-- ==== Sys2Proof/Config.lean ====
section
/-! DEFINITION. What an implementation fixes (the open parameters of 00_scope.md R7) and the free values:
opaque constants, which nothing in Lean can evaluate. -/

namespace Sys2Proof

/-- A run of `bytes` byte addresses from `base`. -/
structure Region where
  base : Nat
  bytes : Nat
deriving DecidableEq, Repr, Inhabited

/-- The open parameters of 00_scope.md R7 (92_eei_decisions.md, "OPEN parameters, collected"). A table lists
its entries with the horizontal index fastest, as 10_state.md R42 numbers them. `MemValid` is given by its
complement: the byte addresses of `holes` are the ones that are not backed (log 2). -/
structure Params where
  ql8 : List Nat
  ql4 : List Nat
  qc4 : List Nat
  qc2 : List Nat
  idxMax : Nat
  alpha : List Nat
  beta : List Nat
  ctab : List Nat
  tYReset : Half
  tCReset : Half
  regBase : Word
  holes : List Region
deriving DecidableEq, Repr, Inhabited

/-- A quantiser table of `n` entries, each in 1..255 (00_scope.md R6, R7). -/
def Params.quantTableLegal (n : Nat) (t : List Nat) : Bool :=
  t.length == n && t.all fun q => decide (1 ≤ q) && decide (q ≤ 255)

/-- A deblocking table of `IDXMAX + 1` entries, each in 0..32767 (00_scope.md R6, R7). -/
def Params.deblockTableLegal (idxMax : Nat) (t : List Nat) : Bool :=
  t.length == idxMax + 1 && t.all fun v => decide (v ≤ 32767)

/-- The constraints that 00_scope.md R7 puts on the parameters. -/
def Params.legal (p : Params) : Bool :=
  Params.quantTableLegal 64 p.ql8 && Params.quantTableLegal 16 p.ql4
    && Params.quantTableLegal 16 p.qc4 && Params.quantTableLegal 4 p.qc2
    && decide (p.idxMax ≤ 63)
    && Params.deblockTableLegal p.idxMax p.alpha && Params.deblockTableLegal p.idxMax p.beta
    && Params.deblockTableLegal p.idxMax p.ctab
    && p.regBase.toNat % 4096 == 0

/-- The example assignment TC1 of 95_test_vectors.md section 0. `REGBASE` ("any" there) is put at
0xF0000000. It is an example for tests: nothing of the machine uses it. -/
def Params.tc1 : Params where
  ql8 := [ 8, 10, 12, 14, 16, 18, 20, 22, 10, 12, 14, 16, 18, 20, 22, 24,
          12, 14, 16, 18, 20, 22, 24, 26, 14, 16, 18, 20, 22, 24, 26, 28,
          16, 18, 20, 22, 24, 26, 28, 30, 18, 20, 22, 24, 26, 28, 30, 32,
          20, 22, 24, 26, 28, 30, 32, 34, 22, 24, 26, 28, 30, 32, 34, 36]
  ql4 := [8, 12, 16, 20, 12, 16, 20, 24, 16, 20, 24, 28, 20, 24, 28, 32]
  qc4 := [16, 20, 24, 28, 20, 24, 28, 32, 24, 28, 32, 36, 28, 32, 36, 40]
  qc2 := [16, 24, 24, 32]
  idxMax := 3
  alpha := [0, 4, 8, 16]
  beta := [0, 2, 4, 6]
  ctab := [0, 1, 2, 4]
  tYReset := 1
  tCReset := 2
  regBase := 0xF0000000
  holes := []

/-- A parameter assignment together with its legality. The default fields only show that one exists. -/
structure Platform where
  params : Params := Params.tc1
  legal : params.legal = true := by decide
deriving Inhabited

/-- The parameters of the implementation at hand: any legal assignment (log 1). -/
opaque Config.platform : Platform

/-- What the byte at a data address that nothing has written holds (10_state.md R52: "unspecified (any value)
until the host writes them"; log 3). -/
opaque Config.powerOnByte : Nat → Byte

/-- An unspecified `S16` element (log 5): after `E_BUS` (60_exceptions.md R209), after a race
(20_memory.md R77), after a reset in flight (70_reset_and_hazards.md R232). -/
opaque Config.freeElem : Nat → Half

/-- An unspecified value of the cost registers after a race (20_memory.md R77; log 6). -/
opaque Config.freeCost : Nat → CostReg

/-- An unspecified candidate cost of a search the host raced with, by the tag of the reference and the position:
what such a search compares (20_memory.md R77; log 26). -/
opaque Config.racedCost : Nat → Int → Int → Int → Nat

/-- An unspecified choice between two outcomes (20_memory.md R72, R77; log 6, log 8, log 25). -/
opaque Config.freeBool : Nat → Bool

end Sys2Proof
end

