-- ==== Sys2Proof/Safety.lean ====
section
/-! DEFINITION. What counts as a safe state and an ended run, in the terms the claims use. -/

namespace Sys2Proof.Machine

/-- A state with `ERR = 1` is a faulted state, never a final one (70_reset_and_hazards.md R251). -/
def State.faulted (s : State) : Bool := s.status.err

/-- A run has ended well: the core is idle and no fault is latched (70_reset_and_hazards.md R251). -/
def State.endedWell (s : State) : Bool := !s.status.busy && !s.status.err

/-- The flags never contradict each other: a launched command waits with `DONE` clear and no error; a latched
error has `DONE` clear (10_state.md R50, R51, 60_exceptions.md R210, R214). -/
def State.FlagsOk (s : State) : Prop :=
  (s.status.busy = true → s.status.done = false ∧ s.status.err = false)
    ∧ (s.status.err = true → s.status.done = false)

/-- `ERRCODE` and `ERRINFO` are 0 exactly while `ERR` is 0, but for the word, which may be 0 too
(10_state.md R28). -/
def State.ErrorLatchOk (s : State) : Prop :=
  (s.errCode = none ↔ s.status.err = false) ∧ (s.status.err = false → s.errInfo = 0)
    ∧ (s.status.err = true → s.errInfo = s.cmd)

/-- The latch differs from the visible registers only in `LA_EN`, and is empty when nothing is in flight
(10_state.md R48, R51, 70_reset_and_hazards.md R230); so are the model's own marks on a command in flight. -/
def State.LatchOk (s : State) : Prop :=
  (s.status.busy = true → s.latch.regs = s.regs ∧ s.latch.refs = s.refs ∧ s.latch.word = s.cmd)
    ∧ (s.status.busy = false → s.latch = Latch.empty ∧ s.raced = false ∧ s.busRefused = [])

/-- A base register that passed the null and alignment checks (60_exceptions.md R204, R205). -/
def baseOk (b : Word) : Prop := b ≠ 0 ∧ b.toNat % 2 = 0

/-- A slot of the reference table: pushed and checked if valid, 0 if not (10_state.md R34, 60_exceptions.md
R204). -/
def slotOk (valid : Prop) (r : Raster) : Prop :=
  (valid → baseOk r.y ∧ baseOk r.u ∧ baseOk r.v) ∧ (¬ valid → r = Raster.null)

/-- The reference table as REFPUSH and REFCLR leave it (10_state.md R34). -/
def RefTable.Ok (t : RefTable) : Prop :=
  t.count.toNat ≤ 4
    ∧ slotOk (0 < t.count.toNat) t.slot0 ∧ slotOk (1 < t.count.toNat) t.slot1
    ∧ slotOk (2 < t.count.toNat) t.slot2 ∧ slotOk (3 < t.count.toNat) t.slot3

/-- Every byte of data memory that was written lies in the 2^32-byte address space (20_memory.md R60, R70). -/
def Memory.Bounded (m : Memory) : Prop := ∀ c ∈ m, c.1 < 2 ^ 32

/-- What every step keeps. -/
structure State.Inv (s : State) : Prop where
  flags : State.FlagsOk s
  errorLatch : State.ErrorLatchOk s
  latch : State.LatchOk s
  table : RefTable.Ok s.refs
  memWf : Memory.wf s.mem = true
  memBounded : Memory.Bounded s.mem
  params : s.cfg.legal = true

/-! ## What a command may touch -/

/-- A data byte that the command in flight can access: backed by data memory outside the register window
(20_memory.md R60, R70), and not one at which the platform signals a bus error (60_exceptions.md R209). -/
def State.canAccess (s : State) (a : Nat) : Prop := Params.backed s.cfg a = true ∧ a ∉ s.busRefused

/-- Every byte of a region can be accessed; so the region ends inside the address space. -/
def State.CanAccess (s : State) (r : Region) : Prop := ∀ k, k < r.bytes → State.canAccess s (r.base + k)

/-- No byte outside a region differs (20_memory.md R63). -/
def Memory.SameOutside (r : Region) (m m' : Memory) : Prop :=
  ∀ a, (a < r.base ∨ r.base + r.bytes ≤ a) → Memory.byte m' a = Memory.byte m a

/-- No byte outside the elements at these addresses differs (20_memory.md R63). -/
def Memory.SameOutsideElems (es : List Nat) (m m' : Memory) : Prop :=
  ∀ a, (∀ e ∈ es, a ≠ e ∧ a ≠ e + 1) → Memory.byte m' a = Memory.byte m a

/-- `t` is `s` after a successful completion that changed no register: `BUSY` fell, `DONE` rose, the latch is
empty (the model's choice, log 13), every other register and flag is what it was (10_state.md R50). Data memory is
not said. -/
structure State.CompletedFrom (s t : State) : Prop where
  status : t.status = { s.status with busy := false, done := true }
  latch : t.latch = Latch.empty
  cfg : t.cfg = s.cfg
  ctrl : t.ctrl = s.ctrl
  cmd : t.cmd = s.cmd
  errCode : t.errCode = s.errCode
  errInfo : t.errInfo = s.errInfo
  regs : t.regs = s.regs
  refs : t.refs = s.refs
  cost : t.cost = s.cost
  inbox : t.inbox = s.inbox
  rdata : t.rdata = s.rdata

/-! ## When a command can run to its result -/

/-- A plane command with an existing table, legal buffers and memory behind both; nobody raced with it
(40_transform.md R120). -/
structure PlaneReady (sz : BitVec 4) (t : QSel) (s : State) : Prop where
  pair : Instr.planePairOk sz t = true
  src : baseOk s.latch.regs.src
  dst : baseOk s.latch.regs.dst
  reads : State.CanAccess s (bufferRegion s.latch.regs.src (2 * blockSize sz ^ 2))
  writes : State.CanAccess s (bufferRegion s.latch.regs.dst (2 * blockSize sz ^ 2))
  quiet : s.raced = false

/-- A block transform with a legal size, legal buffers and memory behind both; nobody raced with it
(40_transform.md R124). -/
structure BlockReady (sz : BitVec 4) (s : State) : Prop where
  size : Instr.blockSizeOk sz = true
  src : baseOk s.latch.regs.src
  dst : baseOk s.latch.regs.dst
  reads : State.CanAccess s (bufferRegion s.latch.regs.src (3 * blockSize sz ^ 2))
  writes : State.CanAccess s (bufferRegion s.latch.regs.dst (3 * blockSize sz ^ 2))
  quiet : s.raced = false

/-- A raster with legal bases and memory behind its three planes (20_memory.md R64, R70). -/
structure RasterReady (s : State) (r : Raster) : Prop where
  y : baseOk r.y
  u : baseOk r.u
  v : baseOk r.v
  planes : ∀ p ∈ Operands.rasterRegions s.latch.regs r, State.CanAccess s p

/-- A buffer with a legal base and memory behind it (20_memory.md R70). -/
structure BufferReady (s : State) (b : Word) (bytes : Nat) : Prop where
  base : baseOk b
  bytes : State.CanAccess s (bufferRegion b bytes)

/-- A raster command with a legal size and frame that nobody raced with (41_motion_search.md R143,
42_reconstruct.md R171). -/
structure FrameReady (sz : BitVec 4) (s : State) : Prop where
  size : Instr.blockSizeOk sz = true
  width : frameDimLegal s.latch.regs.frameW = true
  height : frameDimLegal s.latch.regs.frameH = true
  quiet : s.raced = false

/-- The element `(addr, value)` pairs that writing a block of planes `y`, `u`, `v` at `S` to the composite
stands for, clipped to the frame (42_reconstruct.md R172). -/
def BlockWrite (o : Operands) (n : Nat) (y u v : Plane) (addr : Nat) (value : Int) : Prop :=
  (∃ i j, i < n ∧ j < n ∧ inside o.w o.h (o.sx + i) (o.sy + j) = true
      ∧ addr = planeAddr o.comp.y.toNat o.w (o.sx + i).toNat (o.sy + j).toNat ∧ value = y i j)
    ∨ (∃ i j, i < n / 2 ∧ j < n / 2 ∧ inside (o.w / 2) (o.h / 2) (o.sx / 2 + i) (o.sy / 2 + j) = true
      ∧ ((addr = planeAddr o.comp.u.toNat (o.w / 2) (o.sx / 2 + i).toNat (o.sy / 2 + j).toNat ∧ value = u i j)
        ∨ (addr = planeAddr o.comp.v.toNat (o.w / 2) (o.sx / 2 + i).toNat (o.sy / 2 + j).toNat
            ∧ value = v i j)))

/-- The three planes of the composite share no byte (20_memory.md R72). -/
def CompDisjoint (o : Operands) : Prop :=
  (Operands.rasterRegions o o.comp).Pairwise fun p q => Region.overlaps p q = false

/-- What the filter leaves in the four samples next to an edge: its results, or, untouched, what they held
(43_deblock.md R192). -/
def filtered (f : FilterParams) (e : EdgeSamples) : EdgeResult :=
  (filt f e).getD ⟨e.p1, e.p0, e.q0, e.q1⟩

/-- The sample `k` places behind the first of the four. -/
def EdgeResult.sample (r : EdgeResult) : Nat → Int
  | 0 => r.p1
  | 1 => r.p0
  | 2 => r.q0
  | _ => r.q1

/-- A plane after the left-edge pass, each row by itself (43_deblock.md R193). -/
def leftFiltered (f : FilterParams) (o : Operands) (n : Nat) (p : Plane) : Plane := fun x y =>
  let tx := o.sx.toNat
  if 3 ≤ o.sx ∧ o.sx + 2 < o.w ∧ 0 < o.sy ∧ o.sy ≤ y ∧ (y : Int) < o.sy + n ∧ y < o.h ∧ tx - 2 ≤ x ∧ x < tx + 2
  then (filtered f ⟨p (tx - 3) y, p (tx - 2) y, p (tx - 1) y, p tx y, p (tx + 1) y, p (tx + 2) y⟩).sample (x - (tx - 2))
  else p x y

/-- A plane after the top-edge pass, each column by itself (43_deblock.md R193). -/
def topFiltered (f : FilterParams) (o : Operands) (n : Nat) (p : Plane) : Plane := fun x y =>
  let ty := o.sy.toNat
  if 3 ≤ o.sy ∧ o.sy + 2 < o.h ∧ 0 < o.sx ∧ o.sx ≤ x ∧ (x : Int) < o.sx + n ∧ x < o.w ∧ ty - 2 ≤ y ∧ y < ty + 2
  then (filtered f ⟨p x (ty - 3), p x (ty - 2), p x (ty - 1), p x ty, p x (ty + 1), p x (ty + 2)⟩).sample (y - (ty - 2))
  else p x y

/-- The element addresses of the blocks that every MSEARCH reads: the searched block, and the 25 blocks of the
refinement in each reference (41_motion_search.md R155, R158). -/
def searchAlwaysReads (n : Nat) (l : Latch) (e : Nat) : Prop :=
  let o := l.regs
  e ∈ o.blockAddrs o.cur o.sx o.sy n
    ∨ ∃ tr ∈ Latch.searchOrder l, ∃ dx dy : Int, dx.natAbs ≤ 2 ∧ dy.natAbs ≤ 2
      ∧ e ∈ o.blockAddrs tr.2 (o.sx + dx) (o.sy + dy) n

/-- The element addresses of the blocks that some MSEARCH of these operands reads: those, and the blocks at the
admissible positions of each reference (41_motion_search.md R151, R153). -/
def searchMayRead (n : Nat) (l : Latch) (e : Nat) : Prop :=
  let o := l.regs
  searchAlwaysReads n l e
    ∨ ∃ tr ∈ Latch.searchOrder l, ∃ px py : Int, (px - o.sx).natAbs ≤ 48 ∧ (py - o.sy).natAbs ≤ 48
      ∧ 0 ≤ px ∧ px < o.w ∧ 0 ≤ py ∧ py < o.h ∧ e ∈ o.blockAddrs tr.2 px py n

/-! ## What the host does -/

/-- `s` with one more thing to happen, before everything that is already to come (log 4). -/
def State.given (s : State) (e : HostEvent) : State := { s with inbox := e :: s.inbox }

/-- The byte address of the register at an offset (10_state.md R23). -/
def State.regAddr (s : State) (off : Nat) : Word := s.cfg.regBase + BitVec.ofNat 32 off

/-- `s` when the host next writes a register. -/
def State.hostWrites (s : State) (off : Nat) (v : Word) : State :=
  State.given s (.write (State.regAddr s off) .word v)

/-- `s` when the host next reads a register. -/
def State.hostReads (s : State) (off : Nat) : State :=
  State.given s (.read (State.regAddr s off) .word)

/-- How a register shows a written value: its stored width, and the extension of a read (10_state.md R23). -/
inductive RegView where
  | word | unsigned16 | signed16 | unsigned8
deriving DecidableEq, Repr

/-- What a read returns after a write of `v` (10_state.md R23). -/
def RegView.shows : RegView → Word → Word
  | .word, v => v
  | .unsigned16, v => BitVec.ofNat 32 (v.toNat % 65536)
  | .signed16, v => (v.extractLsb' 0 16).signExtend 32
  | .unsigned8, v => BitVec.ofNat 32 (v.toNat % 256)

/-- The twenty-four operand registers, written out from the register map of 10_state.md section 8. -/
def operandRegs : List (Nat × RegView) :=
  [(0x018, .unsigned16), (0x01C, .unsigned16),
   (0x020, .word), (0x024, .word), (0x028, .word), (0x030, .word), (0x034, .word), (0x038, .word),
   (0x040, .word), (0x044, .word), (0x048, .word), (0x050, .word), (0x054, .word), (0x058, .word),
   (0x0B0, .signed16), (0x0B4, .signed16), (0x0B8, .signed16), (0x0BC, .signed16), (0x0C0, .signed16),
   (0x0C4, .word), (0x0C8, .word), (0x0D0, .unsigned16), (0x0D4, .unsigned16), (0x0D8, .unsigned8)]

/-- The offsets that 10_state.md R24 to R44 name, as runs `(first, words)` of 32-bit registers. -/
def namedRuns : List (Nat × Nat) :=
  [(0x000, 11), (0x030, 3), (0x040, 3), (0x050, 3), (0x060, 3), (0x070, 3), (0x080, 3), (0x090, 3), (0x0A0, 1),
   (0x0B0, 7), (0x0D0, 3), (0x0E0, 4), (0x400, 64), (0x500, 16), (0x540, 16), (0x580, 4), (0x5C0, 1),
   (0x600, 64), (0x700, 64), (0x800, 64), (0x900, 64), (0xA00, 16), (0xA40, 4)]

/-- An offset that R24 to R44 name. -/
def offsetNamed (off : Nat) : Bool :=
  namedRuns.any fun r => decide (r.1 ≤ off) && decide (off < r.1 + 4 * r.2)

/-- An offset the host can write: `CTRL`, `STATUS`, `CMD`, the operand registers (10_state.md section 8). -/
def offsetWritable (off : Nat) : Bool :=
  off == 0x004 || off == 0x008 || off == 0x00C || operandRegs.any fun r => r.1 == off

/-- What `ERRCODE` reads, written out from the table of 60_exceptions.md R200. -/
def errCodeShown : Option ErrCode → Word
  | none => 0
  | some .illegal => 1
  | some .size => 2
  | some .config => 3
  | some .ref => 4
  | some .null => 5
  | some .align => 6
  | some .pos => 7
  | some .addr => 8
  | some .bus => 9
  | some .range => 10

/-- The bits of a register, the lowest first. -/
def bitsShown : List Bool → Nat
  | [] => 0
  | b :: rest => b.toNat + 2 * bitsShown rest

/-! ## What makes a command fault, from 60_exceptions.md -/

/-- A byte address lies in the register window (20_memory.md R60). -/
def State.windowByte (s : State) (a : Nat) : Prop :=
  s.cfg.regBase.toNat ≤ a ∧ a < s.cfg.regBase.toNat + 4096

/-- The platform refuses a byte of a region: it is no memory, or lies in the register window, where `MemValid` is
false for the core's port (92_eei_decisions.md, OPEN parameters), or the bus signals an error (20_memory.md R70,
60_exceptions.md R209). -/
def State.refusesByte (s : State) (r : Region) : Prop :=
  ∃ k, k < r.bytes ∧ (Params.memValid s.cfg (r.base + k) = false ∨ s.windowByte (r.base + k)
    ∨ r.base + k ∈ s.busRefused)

● ● ● ● ● ● ●

Work to be completed: Using the listing above, gather each line that holds the string "some" and copy it.

Task response:
/-- The element addresses of the blocks that some MSEARCH of these operands reads: those, and the blocks at the
  | some .illegal => 1
  | some .size => 2
  | some .config => 3
  | some .ref => 4
  | some .null => 5
  | some .align => 6
  | some .pos => 7
  | some .addr => 8
  | some .bus => 9
  | some .range => 10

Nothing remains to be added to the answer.